[Task objective]:
Across the entries below, how many lines contain the word "replicate"? Give the number alone.

Input data Start Marker

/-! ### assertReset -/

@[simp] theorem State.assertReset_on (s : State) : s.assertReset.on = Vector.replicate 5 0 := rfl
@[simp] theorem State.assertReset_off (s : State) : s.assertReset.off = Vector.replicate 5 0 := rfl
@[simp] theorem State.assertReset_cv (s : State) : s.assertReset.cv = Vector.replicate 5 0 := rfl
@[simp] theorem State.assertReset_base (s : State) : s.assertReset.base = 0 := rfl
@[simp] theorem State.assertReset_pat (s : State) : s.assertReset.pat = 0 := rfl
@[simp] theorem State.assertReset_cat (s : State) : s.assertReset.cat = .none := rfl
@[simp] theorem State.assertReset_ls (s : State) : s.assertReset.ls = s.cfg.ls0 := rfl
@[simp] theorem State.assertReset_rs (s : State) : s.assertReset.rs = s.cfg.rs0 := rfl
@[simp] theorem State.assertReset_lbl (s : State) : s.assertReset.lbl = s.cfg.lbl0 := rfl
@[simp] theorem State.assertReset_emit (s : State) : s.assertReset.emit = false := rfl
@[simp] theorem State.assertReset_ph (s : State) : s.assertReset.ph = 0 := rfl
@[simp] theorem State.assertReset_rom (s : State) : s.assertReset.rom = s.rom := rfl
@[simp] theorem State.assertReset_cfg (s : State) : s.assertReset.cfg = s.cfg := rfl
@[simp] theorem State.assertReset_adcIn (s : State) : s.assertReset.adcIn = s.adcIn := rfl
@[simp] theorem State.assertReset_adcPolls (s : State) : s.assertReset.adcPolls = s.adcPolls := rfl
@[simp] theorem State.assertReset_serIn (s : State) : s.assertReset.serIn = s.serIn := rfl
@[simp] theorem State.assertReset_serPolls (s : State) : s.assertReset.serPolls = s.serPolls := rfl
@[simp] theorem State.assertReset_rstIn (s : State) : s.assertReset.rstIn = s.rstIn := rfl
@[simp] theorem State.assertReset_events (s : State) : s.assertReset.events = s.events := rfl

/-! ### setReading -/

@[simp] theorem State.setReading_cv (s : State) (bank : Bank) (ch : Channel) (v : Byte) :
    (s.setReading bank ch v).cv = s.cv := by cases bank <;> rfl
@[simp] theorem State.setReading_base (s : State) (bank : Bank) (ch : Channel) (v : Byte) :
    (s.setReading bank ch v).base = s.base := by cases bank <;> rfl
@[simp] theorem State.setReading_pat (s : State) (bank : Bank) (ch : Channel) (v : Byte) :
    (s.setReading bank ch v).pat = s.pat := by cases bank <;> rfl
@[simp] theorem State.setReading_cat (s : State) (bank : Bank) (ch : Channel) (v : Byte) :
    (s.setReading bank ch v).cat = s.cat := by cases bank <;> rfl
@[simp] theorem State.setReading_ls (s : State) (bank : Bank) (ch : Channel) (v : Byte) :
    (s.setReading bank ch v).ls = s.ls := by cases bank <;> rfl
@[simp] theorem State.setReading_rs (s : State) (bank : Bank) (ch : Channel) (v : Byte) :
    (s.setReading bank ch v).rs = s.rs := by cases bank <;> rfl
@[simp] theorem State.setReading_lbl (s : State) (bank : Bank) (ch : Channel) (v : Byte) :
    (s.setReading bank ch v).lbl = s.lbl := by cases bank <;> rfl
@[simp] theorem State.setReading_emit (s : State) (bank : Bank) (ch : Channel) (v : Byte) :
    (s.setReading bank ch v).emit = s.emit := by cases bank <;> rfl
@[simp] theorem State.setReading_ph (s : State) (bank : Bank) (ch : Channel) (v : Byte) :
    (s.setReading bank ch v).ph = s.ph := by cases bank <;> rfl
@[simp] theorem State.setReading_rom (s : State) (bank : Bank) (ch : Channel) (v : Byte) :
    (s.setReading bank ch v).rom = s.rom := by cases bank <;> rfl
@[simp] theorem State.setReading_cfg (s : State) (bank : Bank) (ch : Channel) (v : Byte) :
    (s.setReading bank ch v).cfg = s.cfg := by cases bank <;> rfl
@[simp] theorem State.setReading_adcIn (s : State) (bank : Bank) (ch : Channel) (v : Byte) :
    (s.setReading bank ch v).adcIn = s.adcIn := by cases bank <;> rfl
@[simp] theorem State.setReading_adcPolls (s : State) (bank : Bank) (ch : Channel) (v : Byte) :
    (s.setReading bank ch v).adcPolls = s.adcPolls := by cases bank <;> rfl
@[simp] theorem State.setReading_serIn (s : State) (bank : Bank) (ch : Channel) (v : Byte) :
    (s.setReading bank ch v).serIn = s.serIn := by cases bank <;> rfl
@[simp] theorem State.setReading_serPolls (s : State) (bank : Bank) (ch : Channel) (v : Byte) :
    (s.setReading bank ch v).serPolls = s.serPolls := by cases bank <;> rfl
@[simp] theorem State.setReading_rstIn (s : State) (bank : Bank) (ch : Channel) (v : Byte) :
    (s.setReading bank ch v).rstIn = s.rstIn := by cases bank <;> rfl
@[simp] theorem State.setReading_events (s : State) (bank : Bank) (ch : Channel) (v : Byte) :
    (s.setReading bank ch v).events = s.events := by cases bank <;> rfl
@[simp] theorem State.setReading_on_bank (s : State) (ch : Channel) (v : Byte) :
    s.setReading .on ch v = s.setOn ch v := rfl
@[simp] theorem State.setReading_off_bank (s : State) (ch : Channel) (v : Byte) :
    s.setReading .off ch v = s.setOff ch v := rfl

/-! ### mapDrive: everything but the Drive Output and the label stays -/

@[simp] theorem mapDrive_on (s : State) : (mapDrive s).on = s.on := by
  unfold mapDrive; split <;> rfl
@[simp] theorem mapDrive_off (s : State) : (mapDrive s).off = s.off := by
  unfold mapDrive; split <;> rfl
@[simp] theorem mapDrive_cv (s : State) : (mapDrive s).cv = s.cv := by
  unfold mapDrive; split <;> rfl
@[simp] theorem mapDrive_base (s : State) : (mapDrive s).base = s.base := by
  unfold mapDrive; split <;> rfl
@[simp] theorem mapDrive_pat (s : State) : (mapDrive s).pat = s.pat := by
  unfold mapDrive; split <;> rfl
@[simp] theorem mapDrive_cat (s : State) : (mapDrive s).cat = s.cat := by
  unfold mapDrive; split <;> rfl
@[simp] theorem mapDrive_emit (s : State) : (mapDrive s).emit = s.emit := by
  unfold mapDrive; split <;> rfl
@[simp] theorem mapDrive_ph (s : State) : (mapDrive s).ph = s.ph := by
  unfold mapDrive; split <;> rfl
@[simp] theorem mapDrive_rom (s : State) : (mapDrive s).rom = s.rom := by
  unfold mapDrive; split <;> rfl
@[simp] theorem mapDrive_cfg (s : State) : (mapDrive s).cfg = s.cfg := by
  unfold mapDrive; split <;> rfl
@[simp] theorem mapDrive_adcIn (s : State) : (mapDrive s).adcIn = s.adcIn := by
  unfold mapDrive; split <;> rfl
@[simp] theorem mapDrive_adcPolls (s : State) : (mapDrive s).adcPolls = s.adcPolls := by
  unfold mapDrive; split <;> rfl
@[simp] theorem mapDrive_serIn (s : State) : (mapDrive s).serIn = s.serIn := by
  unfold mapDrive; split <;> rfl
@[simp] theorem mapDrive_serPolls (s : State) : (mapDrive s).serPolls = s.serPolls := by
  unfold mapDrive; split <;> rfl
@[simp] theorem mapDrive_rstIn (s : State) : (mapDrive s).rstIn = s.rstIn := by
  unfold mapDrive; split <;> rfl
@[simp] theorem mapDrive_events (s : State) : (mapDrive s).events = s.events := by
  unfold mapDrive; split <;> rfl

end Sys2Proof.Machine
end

Input data End Marker

[Response to the task]:
3